Your answer should consist of each line below that contains the string "advance".

___ Data provided ___

-- ==== Sys2Proof/Laws/State.lean ====
section
/-! SUPPORT. One lemma per field of State per update, each true by definition (of a store, by its one case split): no proof unfolds a record update. -/

namespace Sys2Proof.Machine

@[simp] theorem State.complete_params (s : State) (o : OutPorts) :
    (s.complete o).params = s.params := rfl

@[simp] theorem State.complete_inp (s : State) (o : OutPorts) :
    (s.complete o).inp = s.inp := rfl

@[simp] theorem State.complete_place (s : State) (o : OutPorts) :
    (s.complete o).place = s.place := rfl

@[simp] theorem State.complete_out (s : State) (o : OutPorts) :
    (s.complete o).out = o := rfl

@[simp] theorem State.complete_seq (s : State) (o : OutPorts) :
    (s.complete o).seq = s.seq := rfl

@[simp] theorem State.complete_host (s : State) (o : OutPorts) :
    (s.complete o).host = s.host := rfl

@[simp] theorem State.withSeq_params (s : State) (q : Sequencer) :
    (s.withSeq q).params = s.params := rfl

@[simp] theorem State.withSeq_inp (s : State) (q : Sequencer) :
    (s.withSeq q).inp = s.inp := rfl

@[simp] theorem State.withSeq_place (s : State) (q : Sequencer) :
    (s.withSeq q).place = s.place := rfl

@[simp] theorem State.withSeq_out (s : State) (q : Sequencer) :
    (s.withSeq q).out = s.out := rfl

@[simp] theorem State.withSeq_seq (s : State) (q : Sequencer) :
    (s.withSeq q).seq = q := rfl

@[simp] theorem State.withSeq_host (s : State) (q : Sequencer) :
    (s.withSeq q).host = s.host := rfl

@[simp] theorem State.withHost_params (s : State) (h : List Turn) :
    (s.withHost h).params = s.params := rfl

@[simp] theorem State.withHost_inp (s : State) (h : List Turn) :
    (s.withHost h).inp = s.inp := rfl

@[simp] theorem State.withHost_place (s : State) (h : List Turn) :
    (s.withHost h).place = s.place := rfl

@[simp] theorem State.withHost_out (s : State) (h : List Turn) :
    (s.withHost h).out = s.out := rfl

@[simp] theorem State.withHost_seq (s : State) (h : List Turn) :
    (s.withHost h).seq = s.seq := rfl

@[simp] theorem State.withHost_host (s : State) (h : List Turn) :
    (s.withHost h).host = h := rfl

@[simp] theorem State.withInp_params (s : State) (f : InPorts) :
    (s.withInp f).params = s.params := rfl

@[simp] theorem State.withInp_inp (s : State) (f : InPorts) :
    (s.withInp f).inp = f := rfl

@[simp] theorem State.withInp_place (s : State) (f : InPorts) :
    (s.withInp f).place = s.place := rfl

@[simp] theorem State.withInp_out (s : State) (f : InPorts) :
    (s.withInp f).out = s.out := rfl

@[simp] theorem State.withInp_seq (s : State) (f : InPorts) :
    (s.withInp f).seq = s.seq := rfl

@[simp] theorem State.withInp_host (s : State) (f : InPorts) :
    (s.withInp f).host = s.host := rfl

@[simp] theorem State.withPlace_params (s : State) (p : Placement) :
    (s.withPlace p).params = s.params := rfl

@[simp] theorem State.withPlace_inp (s : State) (p : Placement) :
    (s.withPlace p).inp = s.inp := rfl

@[simp] theorem State.withPlace_place (s : State) (p : Placement) :
    (s.withPlace p).place = p := rfl

@[simp] theorem State.withPlace_out (s : State) (p : Placement) :
    (s.withPlace p).out = s.out := rfl

@[simp] theorem State.withPlace_seq (s : State) (p : Placement) :
    (s.withPlace p).seq = s.seq := rfl

@[simp] theorem State.withPlace_host (s : State) (p : Placement) :
    (s.withPlace p).host = s.host := rfl

@[simp] theorem State.assertReset_params (s : State) :
    (s.assertReset).params = s.params := rfl

@[simp] theorem State.assertReset_inp (s : State) :
    (s.assertReset).inp = s.inp := rfl

@[simp] theorem State.assertReset_place (s : State) :
    (s.assertReset).place = s.place := rfl

@[simp] theorem State.assertReset_out (s : State) :
    (s.assertReset).out = OutPorts.undriven := rfl

@[simp] theorem State.assertReset_seq (s : State) :
    (s.assertReset).seq = Sequencer.idle := rfl

@[simp] theorem State.assertReset_host (s : State) :
    (s.assertReset).host = s.host := rfl

@[simp] theorem State.drive_params (s : State) (d : Drive) :
    (s.drive d).params = s.params := rfl

@[simp] theorem State.drive_inp (s : State) (d : Drive) :
    (s.drive d).inp = d.onPorts s.params s.inp := rfl

@[simp] theorem State.drive_place (s : State) (d : Drive) :
    (s.drive d).place = d.onPlace s.place := rfl

@[simp] theorem State.drive_out (s : State) (d : Drive) :
    (s.drive d).out = s.out := rfl

@[simp] theorem State.drive_seq (s : State) (d : Drive) :
    (s.drive d).seq = s.seq := rfl

@[simp] theorem State.drive_host (s : State) (d : Drive) :
    (s.drive d).host = s.host := rfl

@[simp] theorem State.withFetchWord_params (s : State) (nbits w : Nat) :
    (s.withFetchWord nbits w).params = s.params := rfl

@[simp] theorem State.withFetchWord_inp (s : State) (nbits w : Nat) :
    (s.withFetchWord nbits w).inp = { s.inp with op := opOfTableWord w } := rfl

@[simp] theorem State.withFetchWord_place (s : State) (nbits w : Nat) :
    (s.withFetchWord nbits w).place = s.place := rfl

@[simp] theorem State.withFetchWord_out (s : State) (nbits w : Nat) :
    (s.withFetchWord nbits w).out = s.out := rfl

@[simp] theorem State.withFetchWord_seq (s : State) (nbits w : Nat) :
    (s.withFetchWord nbits w).seq = s.seq := rfl

@[simp] theorem State.withFetchWord_host (s : State) (nbits w : Nat) :
    (s.withFetchWord nbits w).host = s.host := rfl

@[simp] theorem State.complete_draws (s : State) (o : OutPorts) :
    (s.complete o).draws = s.draws := rfl

@[simp] theorem State.withSeq_draws (s : State) (q : Sequencer) :
    (s.withSeq q).draws = s.draws := rfl

@[simp] theorem State.withHost_draws (s : State) (h : List Turn) :
    (s.withHost h).draws = s.draws := rfl

@[simp] theorem State.withInp_draws (s : State) (f : InPorts) :
    (s.withInp f).draws = s.draws := rfl

@[simp] theorem State.withPlace_draws (s : State) (p : Placement) :
    (s.withPlace p).draws = s.draws := rfl

@[simp] theorem State.assertReset_draws (s : State) :
    (s.assertReset).draws = s.draws := rfl

@[simp] theorem State.drive_draws (s : State) (d : Drive) :
    (s.drive d).draws = s.draws := rfl

@[simp] theorem State.withFetchWord_draws (s : State) (nbits w : Nat) :
    (s.withFetchWord nbits w).draws = s.draws := rfl

@[simp] theorem State.nextDraw_params (s : State) : s.nextDraw.params = s.params := rfl

@[simp] theorem State.nextDraw_inp (s : State) : s.nextDraw.inp = s.inp := rfl

@[simp] theorem State.nextDraw_place (s : State) : s.nextDraw.place = s.place := rfl

@[simp] theorem State.nextDraw_out (s : State) : s.nextDraw.out = s.out := rfl

@[simp] theorem State.nextDraw_seq (s : State) : s.nextDraw.seq = s.seq := rfl

@[simp] theorem State.nextDraw_host (s : State) : s.nextDraw.host = s.host := rfl

@[simp] theorem State.nextDraw_draws (s : State) : s.nextDraw.draws = s.draws + 1 := rfl

@[simp] theorem State.storeBytes_params (s : State) (base : Nat) (B : Buffer) :
    (s.storeBytes base B).params = s.params := by unfold State.storeBytes; split <;> rfl

@[simp] theorem State.storeBytes_place (s : State) (base : Nat) (B : Buffer) :
    (s.storeBytes base B).place = s.place := by unfold State.storeBytes; split <;> rfl

@[simp] theorem State.storeBytes_out (s : State) (base : Nat) (B : Buffer) :
    (s.storeBytes base B).out = s.out := by unfold State.storeBytes; split <;> rfl

@[simp] theorem State.storeBytes_seq (s : State) (base : Nat) (B : Buffer) :
    (s.storeBytes base B).seq = s.seq := by unfold State.storeBytes; split <;> rfl

@[simp] theorem State.storeBytes_host (s : State) (base : Nat) (B : Buffer) :
    (s.storeBytes base B).host = s.host := by unfold State.storeBytes; split <;> rfl

@[simp] theorem State.storeBytes_draws (s : State) (base : Nat) (B : Buffer) :
    (s.storeBytes base B).draws = s.draws := by unfold State.storeBytes; split <;> rfl

@[simp] theorem State.storeSamples_params (s : State) (r : Region) (S : List Sample) :
    (s.storeSamples r S).params = s.params := by unfold State.storeSamples; split <;> rfl

@[simp] theorem State.storeSamples_place (s : State) (r : Region) (S : List Sample) :
    (s.storeSamples r S).place = s.place := by unfold State.storeSamples; split <;> rfl

@[simp] theorem State.storeSamples_out (s : State) (r : Region) (S : List Sample) :
    (s.storeSamples r S).out = s.out := by unfold State.storeSamples; split <;> rfl

@[simp] theorem State.storeSamples_seq (s : State) (r : Region) (S : List Sample) :
    (s.storeSamples r S).seq = s.seq := by unfold State.storeSamples; split <;> rfl

@[simp] theorem State.storeSamples_host (s : State) (r : Region) (S : List Sample) :
    (s.storeSamples r S).host = s.host := by unfold State.storeSamples; split <;> rfl

@[simp] theorem Sequencer.start_busy (n : Nat) : (Sequencer.start n).busy = true := rfl

@[simp] theorem Sequencer.start_n (n : Nat) : (Sequencer.start n).n = n := rfl

@[simp] theorem Sequencer.start_i (n : Nat) : (Sequencer.start n).i = 0 := rfl

@[simp] theorem Sequencer.advance_busy (q : Sequencer) : q.advance.busy = q.busy := rfl

@[simp] theorem Sequencer.advance_n (q : Sequencer) : q.advance.n = q.n := rfl

@[simp] theorem Sequencer.advance_i (q : Sequencer) : q.advance.i = q.i + 1 := rfl

@[simp] theorem Sequencer.finish_busy (q : Sequencer) : q.finish.busy = false := rfl

@[simp] theorem Sequencer.finish_n (q : Sequencer) : q.finish.n = q.n := rfl

@[simp] theorem Sequencer.finish_i (q : Sequencer) : q.finish.i = q.i := rfl

end Sys2Proof.Machine
end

___

## [Your solution]
@[simp] theorem Sequencer.advance_busy (q : Sequencer) : q.advance.busy = q.busy := rfl
@[simp] theorem Sequencer.advance_n (q : Sequencer) : q.advance.n = q.n := rfl
@[simp] theorem Sequencer.advance_i (q : Sequencer) : q.advance.i = q.i + 1 := rfl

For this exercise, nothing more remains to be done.